I converted a book using Calibre and now I see this message and link every other page or so...

*Generated by ABC Amber LIT Converter, 
http://www.processtext.com/abclit.html*

ABC Amber is a converter of just about everything (freeware). How can I get rid of the above message.


----------



## GinnyB (Dec 19, 2009)

I used Calibre to put the same book on my Kindle. It does the same thing - shows a link. I also noticed that the book separates sentences as if breaking for a new paragraph.  Since this happened on both devices, I think the problem is unfixable, but the book is good!


----------



## Mike D. aka jmiked (Oct 28, 2008)

The ABC converter puts that message in there, I think only if you are using the free version. It's not a Calibre problem.

What format are you converting from?

You can get rid of it, but it requires some knowledge of regex (regular expressions).

Mike


----------



## GinnyB (Dec 19, 2009)

Thanks for the info. I thought it was something that I was doing incorrectly. I'll live with it. I don't remember what it was. I've had the book for over a year and just never opened it. Gotta be in the right frame of mind for a Dr. Scarpetta book!


----------



## Jenni (Feb 20, 2011)

GinnyB said:


> I used Calibre to put the same book on my Kindle. It does the same thing - shows a link. I also noticed that the book separates sentences as if breaking for a new paragraph. Since this happened on both devices, I think the problem is unfixable, but the book is good!


That can be changed by going into look and feel and changing space between paragraphs and indent.


----------



## GinnyB (Dec 19, 2009)

JenniHolbrook-Talty said:


> That can be changed by going into look and feel and changing space between paragraphs and indent.

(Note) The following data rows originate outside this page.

-- ==== Sys2Proof/Machine/DramRead.lean ====
section
/-! DEFINITION. Reads of head DRAM and what an uncorrectable error does to the requester (R415, R416, R427). -/

namespace Sys2Proof.Machine

/-- What follows at the requester of a poisoned access (R416): a context's or a region's queue pair goes to Error, a dedup bucket is
cleared, a capsule's command completes with BUSY_RETRY. The reader of a Cistern entry or of the journal area takes the partner's copy
when it checks what it has read (R225, R335); a metadata line is rebuilt when its poisoned fill is installed (R426). -/
def State.ueRecover (s : State) (u : DramUse) : State :=
  match u with
  | .context q => s.fetchUe q
  | .bucket i => s.bucketCrc i
  | .regionRead q => s.qpFatal q
  | .capsule n => (s.undo n).complete n St.busyRetry
  | _ => s

/-- An access has a recovery (R416). -/
def DramUse.recovers : DramUse → Bool
  | .other => false
  | _ => true

/-- An uncorrectable error of an access: DRAM_UE_RECOVERED at L2, or DRAM_UE_FATAL at L4 where nothing recovers or the recovery
itself fails (R416). -/
def State.dramUe (s : State) (ch addr rank : Nat) (u : DramUse) (fails injected : Bool) : State :=
  let s1 := ((s.count (R.DC_UE_COUNT ch)).dramAddr ch addr).event (dcPage ch) 6
  if u.recovers ∧ fails = false then (s1.raise (dcPage ch) 0x0101 2 rank injected).ueRecover u
  else s1.raise (dcPage ch) 0x0102 4 rank injected

/-- What a read that returns shows (R415, R416): `ecc` 0 no error, 1 a corrected one, 2 an uncorrectable one; `sub` and `dev` are
subchannel and device. An armed injection for the port makes it 1 or 2 (R427). -/
def State.dramReturn (s : State) (c : Nat) (r : DramReq) (ecc sub dev : Nat) (whole fails : Bool) : State :=
  let (s1, ce) := s.inject (dcPage c) 0x01 r.port
  let (s2, ue) := s1.inject (dcPage c) 0x02 r.port
  if ue ∨ ecc = 2 then s2.dramUe c r.addr r.rank r.use fails ue
  else if ce ∨ ecc = 1 then s2.dramCe c r.addr (r.rank, sub, dev, r.bank, r.row) whole ce
  else s2

/-- DRAM_READ_RETURN (R403 to R407, R415, R416): `ns` after the stride's beginning, requests of the channel's addresses having arrived, the
read returns that the channel picks. -/
def execDramReadReturn (ch ns : Nat) (arrived : List DramReq) (ecc sub dev : Nat) (whole fails : Bool) (s : State) : Out :=
  let c := ch % 8
  match s.dcServe c (s.now.toNat * 4000 + ns) (arrived.filter fun r => decide (dcChannel r.addr = c)) with
  | (s1, none) => .next s1
  | (s1, some r) => .next (s1.dramReturn c r ecc sub dev whole fails)

/-- CA_PARITY_ERROR (R415, R427): an error that the RCD reports is retried once; `again`: a second one on the same command is an
uncorrectable error of its access. -/
def execCaParityError (ch addr rank : Nat) (again : Bool) (use : DramUse) (fails : Bool) (s : State) : Out :=
  let c := ch % 8
  let (s1, inj) := s.inject (dcPage c) 0x05 rank
  let s2 := s1.raise (dcPage c) 0x0103 1 rank inj
  .next (if again then s2.dramUe c addr rank use fails false else s2)

end Sys2Proof.Machine
end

Going into? Going into what? All I did was "convert" the book in Calibre and then loaded it. It really is annoying, but I hate the paragraph breaks in the middle of a sentence more than the 2 lines of text that is added.

All I have is Calibre.


----------



## Meemo (Oct 27, 2008)

GinnyB said:


> Going into? Going into what? All I did was "convert" the book in Calibre and then loaded it. It really is annoying, but I hate the paragraph breaks in the middle of a sentence more than the 2 lines of text that is added.
> 
> All I have is Calibre.


In Calibre, when you select a book and click on "Convert Books" up at the top, the page that comes up has a column on the left where you can customize your conversion. One of those choices is "Look and Feel" - among your options there is "Remove spacing between paragraphs". Whether that would remove those lines or not, I'm not sure, but it might be worth a try.


----------



## GinnyB (Dec 19, 2009)

Meemo said:


> In Calibre, when you select a book and click on "Convert Books" up at the top, the page that comes up has a column on the left where you can customize your conversion. One of those choices is "Look and Feel" - among your options there is "Remove spacing between paragraphs". Whether that would remove those lines or not, I'm not sure, but it might be worth a try.

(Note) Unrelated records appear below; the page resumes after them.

/-- Retention ages by the time since the last lifetime save, at 2 equivalent hours per hour, where the calendar is VALID (R311). -/
def State.ageSinceSave (s : State) : State :=
  match newerLife (bestLife s.clock.lifeA) (bestLife s.clock.lifeB) with
  | some (_, l) =>
    let h := (s.calSec - l.cal) * 2 * 65536 / 3600
    s.patrolGroups.foldl (fun s x => s.setBg x.1 x.2.1 x.2.2.1 fun b => { b with retAge := b.retAge + h }) s
  | none => s

/-- The Patrol's first pass starts; with the calendar not VALID every block group has priority (R308, R310, R311). -/
def State.patrolBring (s : State) : State :=
  if s.bit R.CAL_STATUS 0 then (s.ageSinceSave).passStart (s.fld R.PAT_PERIOD 0 5) false else s.patrolExpedite

/-- Step B7: restore, pool recovery of the own paddock unless R525 skips it, the Patrol's first pass; Data, Media and the other pages
then leave INIT (R62, R167, R295). -/
def State.bring7 (s : State) (f : BringupFacts) : State :=
  if s.recovery ∨ s.tandem.fencing then s
  else
    let standby := s.standbyAhead
    let s1 := s.spillRestore f standby
    let own := s1.media.pools.filter fun p => decide (p.1 < 16)
    let s2 := own.foldl (fun s p => s.poolShow p.1 p.2) s1
    let s3 := if standby then s2
      else ({ s2 with tandem := { s2.tandem with held := [s2.headId] } }).recoverPaddock s2.headId f.found
    let s4 := s3.patrolBring.spillRecompute
    (((s4.initRange f 88 24).initRange f 136 6).initRange f 150 1).initRange f 155 96

/-! ### The commands -/

/-- The steps of the bring-up, B1 to B7, up to step `n`. -/
def State.bringTo (s : State) (f : BringupFacts) (n : Nat) : State :=
  let lost := !s.stud.bufOk
  let steps : List (State → State) :=
    [ (·.bring1 f), fun s => (s.stbRecover).bring2 f, State.bring3, (·.bring4 lost), (·.bring5 f), (·.bring6 f), (·.bring7 f) ]
  (steps.take n).foldl (fun s g => g s) s

/-- BRINGUP (R524): after a reset other than PCIE, steps B1 to B7 run in order; B8 is the JOIN commands. -/
def execBringup (f : BringupFacts) (s : State) : Out :=
  if s.power.bringup = false then .next s
  else
    let s1 := s.bringTo f 7
    .next { s1 with power := { s1.power with bringup := false } }

/-- BRINGUP_STALL (R524): step B`step` exceeds its bound, the steps before it done: BRINGUP_STALL is captured, and the head stays in
INIT with HEAD_OK low. -/
def execBringupStall (step : Nat) (f : BringupFacts) (s : State) : Out :=
  if s.power.bringup = false ∨ step = 0 ∨ 8 < step then .next s
  else
    let s1 := (s.bringTo f (step - 1)).raise 0 0x0102 2 step
    .next { s1 with power := { s1.power with bringup := false, stalled := some step } }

Ahhhh... I remember seeing that. I was worried it might make the whole book one paragraph! I'll try it and see what happens.

Thanks!


----------



## Mike D. aka jmiked (Oct 28, 2008)

GinnyB said:


> I also noticed that the book separates sentences as if breaking for a new paragraph. Since this happened on both devices, I think the problem is unfixable, but the book is good!


This may be an artifact of conversion from PDF to text. I see this happen a lot.

Mike


----------



## GinnyB (Dec 19, 2009)

jmiked said:


> This may be an artifact of conversion from PDF to text. I see this happen a lot.
> 
> Mike


I suspect you're right. None of this, however, stops me from reading the book! The most annoying thing I ever found reading ebooks was the underlining (highlighting) on the Kindle. That REALLY bugged me. I finally learned how to remove the highlights.

The extra returns were bothersome at first until I realized it's that or don't read the book!


----------